INSTRUCTIONS TO FOLLOW: Reproduce precisely the lines between the start of the data below and the line with "theorem State.cancelQueue_keeps (s", both included.
"""
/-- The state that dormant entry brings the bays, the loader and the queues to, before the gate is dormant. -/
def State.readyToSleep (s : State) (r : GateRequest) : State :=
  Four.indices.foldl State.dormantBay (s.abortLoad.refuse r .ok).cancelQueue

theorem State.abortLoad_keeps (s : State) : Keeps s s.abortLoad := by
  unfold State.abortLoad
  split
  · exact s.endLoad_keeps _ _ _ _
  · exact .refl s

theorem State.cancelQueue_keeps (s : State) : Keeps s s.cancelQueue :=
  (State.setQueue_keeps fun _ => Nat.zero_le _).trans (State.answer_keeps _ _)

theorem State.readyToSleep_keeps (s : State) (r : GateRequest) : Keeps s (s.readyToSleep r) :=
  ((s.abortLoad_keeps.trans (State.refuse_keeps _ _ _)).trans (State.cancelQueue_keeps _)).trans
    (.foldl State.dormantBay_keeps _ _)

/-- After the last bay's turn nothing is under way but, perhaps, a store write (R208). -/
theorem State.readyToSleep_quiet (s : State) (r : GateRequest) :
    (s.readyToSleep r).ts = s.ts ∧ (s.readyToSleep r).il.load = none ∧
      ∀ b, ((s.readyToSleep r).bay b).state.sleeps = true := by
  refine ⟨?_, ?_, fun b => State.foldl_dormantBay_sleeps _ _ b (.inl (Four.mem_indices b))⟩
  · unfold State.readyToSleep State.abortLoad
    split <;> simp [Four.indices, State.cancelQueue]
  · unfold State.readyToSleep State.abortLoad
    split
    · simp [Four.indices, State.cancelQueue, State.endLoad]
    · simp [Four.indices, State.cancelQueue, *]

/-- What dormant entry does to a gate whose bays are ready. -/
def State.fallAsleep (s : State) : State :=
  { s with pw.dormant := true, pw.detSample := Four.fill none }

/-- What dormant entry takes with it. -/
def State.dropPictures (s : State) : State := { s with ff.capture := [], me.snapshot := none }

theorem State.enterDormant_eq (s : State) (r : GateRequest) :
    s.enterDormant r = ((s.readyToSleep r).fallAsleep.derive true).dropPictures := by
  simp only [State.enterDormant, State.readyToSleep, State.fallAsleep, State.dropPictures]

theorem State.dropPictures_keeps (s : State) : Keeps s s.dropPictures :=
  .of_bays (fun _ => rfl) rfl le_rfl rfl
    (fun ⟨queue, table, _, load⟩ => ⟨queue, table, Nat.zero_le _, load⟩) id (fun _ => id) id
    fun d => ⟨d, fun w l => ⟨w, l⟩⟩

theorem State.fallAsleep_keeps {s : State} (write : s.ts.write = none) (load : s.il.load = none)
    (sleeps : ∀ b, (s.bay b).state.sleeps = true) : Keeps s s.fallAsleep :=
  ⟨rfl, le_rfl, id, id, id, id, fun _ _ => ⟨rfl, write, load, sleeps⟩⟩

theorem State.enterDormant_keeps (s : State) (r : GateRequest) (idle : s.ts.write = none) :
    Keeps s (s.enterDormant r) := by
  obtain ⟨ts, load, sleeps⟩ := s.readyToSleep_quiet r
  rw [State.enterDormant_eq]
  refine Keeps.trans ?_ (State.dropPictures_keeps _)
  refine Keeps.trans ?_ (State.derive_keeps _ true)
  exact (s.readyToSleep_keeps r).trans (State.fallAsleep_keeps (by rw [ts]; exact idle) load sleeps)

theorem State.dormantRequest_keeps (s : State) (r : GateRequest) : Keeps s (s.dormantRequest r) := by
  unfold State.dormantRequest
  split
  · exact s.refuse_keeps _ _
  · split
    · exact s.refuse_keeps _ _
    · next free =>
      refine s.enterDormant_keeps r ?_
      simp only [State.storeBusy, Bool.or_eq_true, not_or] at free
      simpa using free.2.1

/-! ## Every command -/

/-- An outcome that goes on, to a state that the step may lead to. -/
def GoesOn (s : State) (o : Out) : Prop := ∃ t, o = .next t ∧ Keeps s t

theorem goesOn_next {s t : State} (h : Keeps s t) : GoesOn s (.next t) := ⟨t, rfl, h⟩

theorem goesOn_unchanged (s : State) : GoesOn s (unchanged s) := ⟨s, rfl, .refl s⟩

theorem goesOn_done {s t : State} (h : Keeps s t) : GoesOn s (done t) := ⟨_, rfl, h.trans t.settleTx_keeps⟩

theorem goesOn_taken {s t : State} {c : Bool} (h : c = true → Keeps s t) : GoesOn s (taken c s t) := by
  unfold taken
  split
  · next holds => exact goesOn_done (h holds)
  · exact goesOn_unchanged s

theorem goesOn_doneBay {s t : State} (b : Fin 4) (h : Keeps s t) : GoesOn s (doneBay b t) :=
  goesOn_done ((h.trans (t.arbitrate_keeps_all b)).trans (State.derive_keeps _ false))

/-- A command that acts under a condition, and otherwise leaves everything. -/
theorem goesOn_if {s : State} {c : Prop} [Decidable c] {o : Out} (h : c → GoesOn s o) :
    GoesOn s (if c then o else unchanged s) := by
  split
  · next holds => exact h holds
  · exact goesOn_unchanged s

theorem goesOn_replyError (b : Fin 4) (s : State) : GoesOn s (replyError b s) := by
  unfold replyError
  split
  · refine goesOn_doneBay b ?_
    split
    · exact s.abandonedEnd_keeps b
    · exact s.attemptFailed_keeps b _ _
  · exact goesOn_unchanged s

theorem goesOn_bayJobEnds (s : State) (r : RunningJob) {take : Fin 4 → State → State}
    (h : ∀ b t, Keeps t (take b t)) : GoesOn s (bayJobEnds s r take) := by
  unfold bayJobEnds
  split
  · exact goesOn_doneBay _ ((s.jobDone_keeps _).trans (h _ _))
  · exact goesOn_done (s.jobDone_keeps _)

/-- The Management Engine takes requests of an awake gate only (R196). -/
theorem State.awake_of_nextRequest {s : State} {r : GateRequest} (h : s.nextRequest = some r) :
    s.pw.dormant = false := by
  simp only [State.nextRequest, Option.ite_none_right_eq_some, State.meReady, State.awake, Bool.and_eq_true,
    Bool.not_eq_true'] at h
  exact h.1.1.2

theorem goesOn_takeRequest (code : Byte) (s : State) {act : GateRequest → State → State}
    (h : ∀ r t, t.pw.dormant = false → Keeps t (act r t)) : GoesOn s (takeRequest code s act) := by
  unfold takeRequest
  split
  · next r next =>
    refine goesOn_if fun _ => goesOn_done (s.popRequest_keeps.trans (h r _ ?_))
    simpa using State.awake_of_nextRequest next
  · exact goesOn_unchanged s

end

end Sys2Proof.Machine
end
"""
SOLUTION TO THIS EXERCISE:
/-- The state that dormant entry brings the bays, the loader and the queues to, before the gate is dormant. -/
def State.readyToSleep (s : State) (r : GateRequest) : State :=
  Four.indices.foldl State.dormantBay (s.abortLoad.refuse r .ok).cancelQueue

theorem State.abortLoad_keeps (s : State) : Keeps s s.abortLoad := by
  unfold State.abortLoad
  split
  · exact s.endLoad_keeps _ _ _ _
  · exact .refl s

theorem State.cancelQueue_keeps (s : State) : Keeps s s.cancelQueue :=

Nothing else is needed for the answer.